That's composer Michael Giacchino conferring with conductor Tim Simonec during a recent recording session. Before breaking into television and film, Giacchino was creating music for popular video games such as The Lost World and Medal of Honor, using live musicians. Four years ago, J.J. Abrams contacted Giacchino about writing the music for an adventure show he was creating called "Alias."

Mr. GIACCHINO: I had never worked on a television series before, but the thing that I remember is that J.J. and I just got along instantly. You know, he loved everything that I loved as far as music goes and what that meant to movies and, in particular, what live music meant to movies and television.

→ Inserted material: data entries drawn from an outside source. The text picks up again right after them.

-- ==== Sys2Proof/Laws/Decode.lean ====
section
/-! SUPPORT. Reading back what the encoder writes: register fields, words and the ModRM byte with its displacement
(30_encoding.md R161-R164, R168). -/

namespace Sys2Proof

@[simp] theorem reg8_ofBits_bits (r : Reg8) : Reg8.ofBits r.bits = r := by cases r <;> rfl

@[simp] theorem reg16_ofBits_bits (r : Reg16) : Reg16.ofBits r.bits = r := by cases r <;> rfl

@[simp] theorem base_ofBits_bits (b : Base) : Base.ofBits b.bits = b := by cases b <;> rfl

theorem reg8_bits_ofBits : ∀ b : BitVec 3, (Reg8.ofBits b).bits = b := by decide

theorem reg16_bits_ofBits : ∀ b : BitVec 3, (Reg16.ofBits b).bits = b := by decide

theorem base_bits_ofBits : ∀ b : BitVec 3, (Base.ofBits b).bits = b := by decide

/-- A word from its two bytes in memory order. -/
@[simp] theorem leWord_wordBytes (w : Word) : leWord (w.extractLsb' 0 8) (w.extractLsb' 8 8) = w := by
  apply BitVec.eq_of_getLsbD_eq
  intro i hi
  simp only [leWord, BitVec.getLsbD_append, BitVec.getLsbD_extractLsb']
  split
  · simp [*]
  · rename_i h
    have h8 : i - 8 < 8 := by omega
    have e : 8 + (i - 8) = i := by omega
    simp [h8, e]

/-- The two bytes of a word made of two bytes. -/
theorem wordBytes_leWord (a b : Byte) : wordBytes (leWord a b) = [a, b] := by
  unfold wordBytes leWord
  congr 1
  · apply BitVec.eq_of_getLsbD_eq
    intro i hi
    simp only [BitVec.getLsbD_append, BitVec.getLsbD_extractLsb']
    simp [hi]
  · congr 1
    apply BitVec.eq_of_getLsbD_eq
    intro i hi
    have h8 : ¬8 + i < 8 := by omega
    simp only [BitVec.getLsbD_append, BitVec.getLsbD_extractLsb']
    simp [hi, h8]

theorem modrmByte_mod (md : BitVec 2) (reg rm : BitVec 3) : (modrmByte md reg rm).extractLsb' 6 2 = md := by
  revert md reg rm; decide

theorem modrmByte_reg (md : BitVec 2) (reg rm : BitVec 3) : (modrmByte md reg rm).extractLsb' 3 3 = reg := by
  revert md reg rm; decide

theorem modrmByte_rm (md : BitVec 2) (reg rm : BitVec 3) : (modrmByte md reg rm).extractLsb' 0 3 = rm := by
  revert md reg rm; decide

/-- A byte is the ModRM byte of its three fields. -/
theorem modrmByte_fields (b : Byte) : modrmByte (b.extractLsb' 6 2) (b.extractLsb' 3 3) (b.extractLsb' 0 3) = b := by
  revert b; decide

/-- The ModRM byte and displacement that the decoder reads a field from. -/
def encodeField (reg : BitVec 3) : RmField → List Byte
  | .reg n => [modrmByte 3#2 reg n]
  | .mem m => encodeMem reg m

/-- The field that the operand E of width 8 has. -/
def Rm8.field : Rm8 → RmField
  | .reg r => .reg r.bits
  | .mem m => .mem m

/-- The field that the operand E of width 16 has. -/
def Rm16.field : Rm16 → RmField
  | .reg r => .reg r.bits
  | .mem m => .mem m

/-- A field has an encoding. -/
def RmField.wf : RmField → Bool
  | .reg _ => true
  | .mem m => m.wf

@[simp] theorem field_e8 (e : Rm8) : e.field.e8 = e := by cases e <;> simp [Rm8.field, RmField.e8]

@[simp] theorem field_e16 (e : Rm16) : e.field.e16 = e := by cases e <;> simp [Rm16.field, RmField.e16]

theorem encodeE8_eq (reg : BitVec 3) (e : Rm8) : encodeE8 reg e = encodeField reg e.field := by cases e <;> rfl

theorem encodeE16_eq (reg : BitVec 3) (e : Rm16) : encodeE16 reg e = encodeField reg e.field := by cases e <;> rfl

/-- The decoder reads back an encoded ModRM byte and displacement, and leaves the bytes after them. -/
theorem parseModRM_encodeField (reg : BitVec 3) (f : RmField) (rest : List Byte) (h : f.wf = true) :
    parseModRM (encodeField reg f ++ rest) = some (reg, f, rest) := by
  cases f with
  | reg n => simp [encodeField, parseModRM, modrmByte_mod, modrmByte_reg, modrmByte_rm]
  | mem m =>
    cases m with
    | direct off =>
      simp [encodeField, encodeMem, wordBytes, parseModRM, modrmByte_mod, modrmByte_reg, modrmByte_rm]
    | based b d =>
      cases d with
      | none =>
        have hb : b.bits ≠ 6#3 := by
          cases b <;> first | decide | simp [RmField.wf, Mem.wf] at h
        simp [encodeField, encodeMem, parseModRM, modrmByte_mod, modrmByte_reg, modrmByte_rm, hb]
      | d8 d => simp [encodeField, encodeMem, parseModRM, modrmByte_mod, modrmByte_reg, modrmByte_rm]
      | d16 d => simp [encodeField, encodeMem, wordBytes, parseModRM, modrmByte_mod, modrmByte_reg, modrmByte_rm]

theorem memWf_disp (b : Base) (d : Disp) (h : d ≠ .none) : (Mem.based b d).wf = true := by
  cases b <;> cases d <;> first | rfl | exact absurd rfl h

theorem two_bits (x : BitVec 2) : x = 0#2 ∨ x = 1#2 ∨ x = 2#2 ∨ x = 3#2 := by revert x; decide

/-- What the decoder reads from a ModRM byte on is the encoding of the field it reads. -/
theorem parseModRM_some {bs rest : List Byte} {reg : BitVec 3} {f : RmField} (h : parseModRM bs = some (reg, f, rest)) :
    f.wf = true ∧ bs = encodeField reg f ++ rest := by
  cases bs with
  | nil => simp [parseModRM] at h
  | cons b bs =>
    have hb := modrmByte_fields b
    simp only [parseModRM] at h
    rcases two_bits (b.extractLsb' 6 2) with hm | hm | hm | hm <;> simp only [hm] at h hb
    · simp at h
      split at h
      · rename_i hr
        cases bs with
        | nil => simp at h
        | cons lo bs =>
          cases bs with
          | nil => simp at h
          | cons hi bs =>
            simp at h
            obtain ⟨rfl, rfl, rfl⟩ := h
            rw [hr] at hb
            exact ⟨rfl, by simp [encodeField, encodeMem, wordBytes_leWord, hb]⟩
      · rename_i hr
        simp at h
        obtain ⟨rfl, rfl, rfl⟩ := h
        refine ⟨?_, by simp [encodeField, encodeMem, base_bits_ofBits, hb]⟩
        generalize b.extractLsb' 0 3 = rm at hr
        revert rm; decide
    · cases bs with
      | nil => simp at h
      | cons d bs =>
        simp at h
        obtain ⟨rfl, rfl, rfl⟩ := h
        exact ⟨memWf_disp _ _ (by simp), by simp [encodeField, encodeMem, base_bits_ofBits, hb]⟩
    · cases bs with
      | nil => simp at h
      | cons lo bs =>
        cases bs with
        | nil => simp at h
        | cons hi bs =>
          simp at h
          obtain ⟨rfl, rfl, rfl⟩ := h
          exact ⟨memWf_disp _ _ (by simp), by simp [encodeField, encodeMem, base_bits_ofBits, wordBytes_leWord, hb]⟩
    · simp at h
      obtain ⟨rfl, rfl, rfl⟩ := h
      exact ⟨rfl, by simp [encodeField, hb]⟩

/-- The length of what is read is what is missing from the rest. -/
theorem withModRM_encodeField (reg : BitVec 3) (f : RmField) (rest : List Byte) (h : f.wf = true)
    (k : BitVec 3 → RmField → Nat → List Byte → Decoded) :
    withModRM (encodeField reg f ++ rest) k = k reg f (1 + (encodeField reg f).length) rest := by
  simp [withModRM, parseModRM_encodeField _ _ _ h]

theorem field_wf8 (e : Rm8) : e.field.wf = e.wf := by cases e <;> rfl

theorem field_wf16 (e : Rm16) : e.field.wf = e.wf := by cases e <;> rfl

/-- An opcode with operands E and G of width 8 (R171). -/
theorem decode_eg8 {b : Byte} {f : Rm8 → Reg8 → Instr} (hb : opcodeMap.getD b.toNat .gap = .eg8 f) (e : Rm8) (g : Reg8)
    (rest : List Byte) (h : e.wf = true) : decode (b :: (encodeE8 g.bits e ++ rest)) = .instr (f e g) rest := by
  rw [decode, hb]
  simp [decodeEntry, encodeE8_eq, withModRM_encodeField, field_wf8, h]

/-- An opcode with operands E and G of width 16 (R171). -/
theorem decode_eg16 {b : Byte} {f : Rm16 → Reg16 → Instr} (hb : opcodeMap.getD b.toNat .gap = .eg16 f) (e : Rm16)
    (g : Reg16) (rest : List Byte) (h : e.wf = true) :
    decode (b :: (encodeE16 g.bits e ++ rest)) = .instr (f e g) rest := by
  rw [decode, hb]
  simp [decodeEntry, encodeE16_eq, withModRM_encodeField, field_wf16, h]

/-- A member of a group opcode (R172): the decoder goes on with the member's entry. -/
theorem decode_group {b : Byte} {g : List GroupEntry} (hb : opcodeMap.getD b.toNat .gap = .group g) (reg : BitVec 3)
    (f : RmField) (rest : List Byte) (h : f.wf = true) :
    decode (b :: (encodeField reg f ++ rest))
      = decodeGroup (g.getD reg.toNat .gap) (1 + (encodeField reg f).length) f rest := by
  rw [decode, hb]
  simp only [decodeEntry, withModRM_encodeField _ _ _ h]

end Sys2Proof
end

PARRISH: A few years later, Abrams turned to Giacchino again to score the drama "Lost," the story of survivors of a plane crash on a remote and mysterious island. Bryan Burk is an executive producer for "Alias" and co-producer for "Lost." He says the two shows have very different musical requirements.

Mr. BRYAN BURK (Executive Producer, "Alias"; Co-producer, "Lost"): What's exciting about "Alias" is that we're able to combine a lot of score with songs, and every episode has, you know, usually no less than two songs. And emotionally, we're able to get to the core of Sydney's trials and tribulations.

(Soundbite of "Alias"; music)

Ms. JENNIFER GARNER: (As Sydney Anne Bristow) Hold it! Drop the gun and turn around.

PARRISH: In "Alias," Emmy-nominated actress Jennifer Garner plays CIA double agent Sydney Bristow, who finds herself in all kinds of hot water each week. Here she is in action.

(Soundbite of "Alias"; music)

Ms. GARNER: (As Sydney Anne Bristow) Put the gun down.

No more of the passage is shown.